**TASK DETAILS**
The expected output is the data below, restated word for word.

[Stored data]
======
-- ==== Sys2Proof/Laws/KeepsWaferCmds.lean ====
section
/-! SUPPORT. Every operation of Machine/WaferCmds.lean keeps the build, the queue and the form of memory. -/

set_option Elab.async false

set_option linter.unreachableTactic false
set_option linter.unusedTactic false

namespace Sys2Proof.Machine

theorem State.afterLoss_keeps {μ} [Has μ .mem] [Has μ .codeErr] [Has μ .cores] [Has μ .net] [Has μ .jobs] [Has μ .fabric] [Has μ .host] [Has μ .regs] [Has μ .clk] [Has μ .obs] {o s j c} (h : Keeps μ o s) :
    Keeps μ o (State.afterLoss s j c) := by
  unfold State.afterLoss
  try dsimp only
  repeat' (first
    | with_reducible refine Keeps.ite (fun _ => ?_) (fun _ => ?_)
    | with_reducible assumption
    | with_reducible apply State.endDrain_keeps
    | with_reducible apply State.replayAfterLoss_keeps
    | with_reducible apply State.releaseHold_keeps
    | with_reducible apply State.modJob_keeps
    | fail_if_no_progress with_reducible refine Keeps.other ?_ rfl rfl rfl rfl rfl rfl rfl rfl rfl rfl rfl rfl rfl rfl rfl rfl rfl rfl rfl rfl rfl rfl rfl rfl rfl rfl rfl rfl rfl rfl rfl rfl
    | with_reducible refine Keeps.foldl ?_ ?_
    | with_reducible refine Keeps.foldl1 ?_ ?_
    | with_reducible refine Keeps.getD (fun _ _ => ?_) ?_
    | intro _
    | dsimp only
    | split)

theorem State.applyVariant_keeps {μ} [Has μ .mem] [Has μ .codeErr] [Has μ .cores] [Has μ .jobs] [Has μ .host] [Has μ .regs] [Has μ .obs] {o s j x v} (h : Keeps μ o s) :
    Keeps μ o (State.applyVariant s j x v) := by
  unfold State.applyVariant
  try dsimp only
  repeat' (first
    | with_reducible refine Keeps.ite (fun _ => ?_) (fun _ => ?_)
    | with_reducible assumption
    | with_reducible apply State.modJob_keeps
    | with_reducible apply State.writePatches_keeps
    | with_reducible apply State.loadImagesOf_keeps
    | with_reducible apply State.record_keeps
    | fail_if_no_progress with_reducible refine Keeps.other ?_ rfl rfl rfl rfl rfl rfl rfl rfl rfl rfl rfl rfl rfl rfl rfl rfl rfl rfl rfl rfl rfl rfl rfl rfl rfl rfl rfl rfl rfl rfl rfl rfl
    | with_reducible refine Keeps.foldl ?_ ?_
    | with_reducible refine Keeps.foldl1 ?_ ?_
    | with_reducible refine Keeps.getD (fun _ _ => ?_) ?_
    | intro _
    | dsimp only
    | split)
======
**EXERCISE SOLUTION**
-- ==== Sys2Proof/Laws/KeepsWaferCmds.lean ====
section
/-! SUPPORT. Every operation of Machine/WaferCmds.lean keeps the build, the queue and the form of memory. -/

set_option Elab.async false

set_option linter.unreachableTactic false
set_option linter.unusedTactic false

namespace Sys2Proof.Machine

theorem State.afterLoss_keeps {μ} [Has μ .mem] [Has μ .codeErr] [Has μ .cores] [Has μ .net] [Has μ .jobs] [Has μ .fabric] [Has μ .host] [Has μ .regs] [Has μ .clk] [Has μ .obs] {o s j c} (h : Keeps μ o s) :
    Keeps μ o (State.afterLoss s j c) := by
  unfold State.afterLoss
  try dsimp only
  repeat' (first
    | with_reducible refine Keeps.ite (fun _ => ?_) (fun _ => ?_)
    | with_reducible assumption
    | with_reducible apply State.endDrain_keeps
    | with_reducible apply State.replayAfterLoss_keeps
    | with_reducible apply State.releaseHold_keeps
    | with_reducible apply State.modJob_keeps
    | fail_if_no_progress with_reducible refine Keeps.other ?_ rfl rfl rfl rfl rfl rfl rfl rfl rfl rfl rfl rfl rfl rfl rfl rfl rfl rfl rfl rfl rfl rfl rfl rfl rfl rfl rfl rfl rfl rfl rfl rfl
    | with_reducible refine Keeps.foldl ?_ ?_
    | with_reducible refine Keeps.foldl1 ?_ ?_
    | with_reducible refine Keeps.getD (fun _ _ => ?_) ?_
    | intro _
    | dsimp only
    | split)

theorem State.applyVariant_keeps {μ} [Has μ .mem] [Has μ .codeErr] [Has μ .cores] [Has μ .jobs] [Has μ .host] [Has μ .regs] [Has μ .obs] {o s j x v} (h : Keeps μ o s) :
    Keeps μ o (State.applyVariant s j x v) := by
  unfold State.applyVariant
  try dsimp only
  repeat' (first
    | with_reducible refine Keeps.ite (fun _ => ?_) (fun _ => ?_)
    | with_reducible assumption
    | with_reducible apply State.modJob_keeps
    | with_reducible apply State.writePatches_keeps
    | with_reducible apply State.loadImagesOf_keeps
    | with_reducible apply State.record_keeps
    | fail_if_no_progress with_reducible refine Keeps.other ?_ rfl rfl rfl rfl rfl rfl rfl rfl rfl rfl rfl rfl rfl rfl rfl rfl rfl rfl rfl rfl rfl rfl rfl rfl rfl rfl rfl rfl rfl rfl rfl rfl
    | with_reducible refine Keeps.foldl ?_ ?_
    | with_reducible refine Keeps.foldl1 ?_ ?_
    | with_reducible refine Keeps.getD (fun _ _ => ?_) ?_
    | intro _
    | dsimp only
    | split)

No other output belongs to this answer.